Activity: Copy exactly the lines of the material below that run from the one containing "(s0.llReady = false" through the one containing "a reply. -/". Copy no other lines.

Supplied material:
theorem witness_BoardAndWindowWrites :
    1 < 2 ∧ (sRst (fun r => { r with aon := false })).rst.aon = false ∧ s0.rst.coreGood = true ∧ s0.ov O.pstate ≠ 3 ∧ (sPwr 3 0 id).ov O.pstate = 3 ∧
    (sRst (fun r => { r with roms := 2 })).rst.roms.testBit 1 = true ∧ s0.rst.roms.testBit 1 = false ∧
    (7 < 8 ∧ s0.ov O.fr_port 7 = 1 ∧ (3 % 65536 + 65536 - (s0.setOv O.fr_tail 3 7).ov O.fr_head 7) % 65536 ≤
      ((s0.setOv O.fr_tail 3 7).ov O.fr_tail 7 + 65536 - (s0.setOv O.fr_tail 3 7).ov O.fr_head 7) % 65536) ∧ s0.ov O.fr_port 7 ≠ 0 ∧
    (sHost.vfCtx 0 1 = some 5 ∧ sHost.ideRefuses 5 true = false ∧ sHost.ideRefuses 5 false = true) ∧ (0x1040 ≤ 0x1040 ∧ 0x1FFF < 0x2000) := by decide

/-- HOST0 holds the lease since the reset; an agent on MGT with four messages waiting; a mailbox with a PING of 8 bytes. -/
def sLease : State := s0.setOv O.lease_holder 3

def sMail (busy : Bool) (n : Nat) : State := s0.setBox 1 { Mbox.dflt with busy := busy, reqLen := n, buf := fitTo 4032 [7] }

theorem witness_LightListAndLease :
    (s0.principal 32 = 3 ∧ s0.principal 32 ≠ 0 ∧ 32 ≤ 32 ∧ s0.rst.recovery = false) ∧ s0.principal 31 = 0 ∧ s0.principal 33 = 4 ∧
    ((s0.setOv O.fm_agent 9).principal (64 + 9) = 5 ∧ s0.principal (64 + 9) = 6) ∧ s0.ov O.lease_holder = 0 ∧
    (sLease.ov O.lease_holder = sLease.principal 32 ∧ sLease.ltc < sLease.ll.leaseAt + sLease.leaseTicks) ∧ sLease.ov O.lease_holder ≠ sLease.principal 33 ∧
    ({ sLease with ltc := sLease.leaseTicks } : State).ll.leaseAt + ({ sLease with ltc := sLease.leaseTicks } : State).leaseTicks ≤ sLease.leaseTicks ∧
    ((sMail true 8).box 1).busy = true ∧ (((sMail false 7).box 1).busy = false ∧ ((sMail false 7).box 1).reqLen < 8) ∧ 4032 < ((sMail false 4033).box 1).reqLen ∧
    (8 ≤ ((sMail false 8).box 1).reqLen ∧ ((sMail false 4032).box 1).reqLen ≤ 4032 ∧ byteAt ((sMail false 8).box 1).buf 0 ≠ 9) ∧
    ((s0.ll.waits.filter (fun w => w.sess == 64 + 9)).length < 4 ∧
      4 ≤ (({ s0 with ll := { s0.ll with waits := List.replicate 4 ⟨73, 1, 0, 1, [], v0, false⟩ } } : State).ll.waits.filter (fun w => w.sess == 64 + 9)).length) ∧
    (s0.llReady = false ∧ (({ s0 with ll := { s0.ll with waits := [⟨31, 9, 0, 1, [], v0, false⟩] } } : State).ll.waits.filter (fun w => w.sess == 31)).any
        (fun w => w.msg == 9) = true ∧
      8 ≤ (({ s0 with ll := { s0.ll with waits := List.replicate 8 ⟨31, 1, 0, 1, [], v0, false⟩ } } : State).ll.waits.filter (fun w => w.sess == 31)).length) := by
  decide

/-- The Light List serves; client 2 is registered with the digest of a key of zeros; its handshake has been sent a cookie, and then a reply. -/
def sServe : State := let s : State := s0.setOct O.llp_client (List.replicate 32 7 ++ [1, 0, 0, 0]) 0 2
  { s with rst := { s.rst with reach := 0, stage := 4 } }

def sCookie : State := { sServe with ll := { sServe.ll with hs := [(6, { LlHs.dflt with cookie := List.replicate 16 3, step := 1 })] } }

def ssHello1 : Bytes := [1] ++ zeros 1651

def ssHello2 : Bytes := [1, 0, 0, 0] ++ (List.replicate 16 3 ++ (List.replicate 32 7 ++ zeros 1600))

Output for this exercise:
    (s0.llReady = false ∧ (({ s0 with ll := { s0.ll with waits := [⟨31, 9, 0, 1, [], v0, false⟩] } } : State).ll.waits.filter (fun w => w.sess == 31)).any
        (fun w => w.msg == 9) = true ∧
      8 ≤ (({ s0 with ll := { s0.ll with waits := List.replicate 8 ⟨31, 1, 0, 1, [], v0, false⟩ } } : State).ll.waits.filter (fun w => w.sess == 31)).length) := by
  decide

/-- The Light List serves; client 2 is registered with the digest of a key of zeros; its handshake has been sent a cookie, and then a reply. -/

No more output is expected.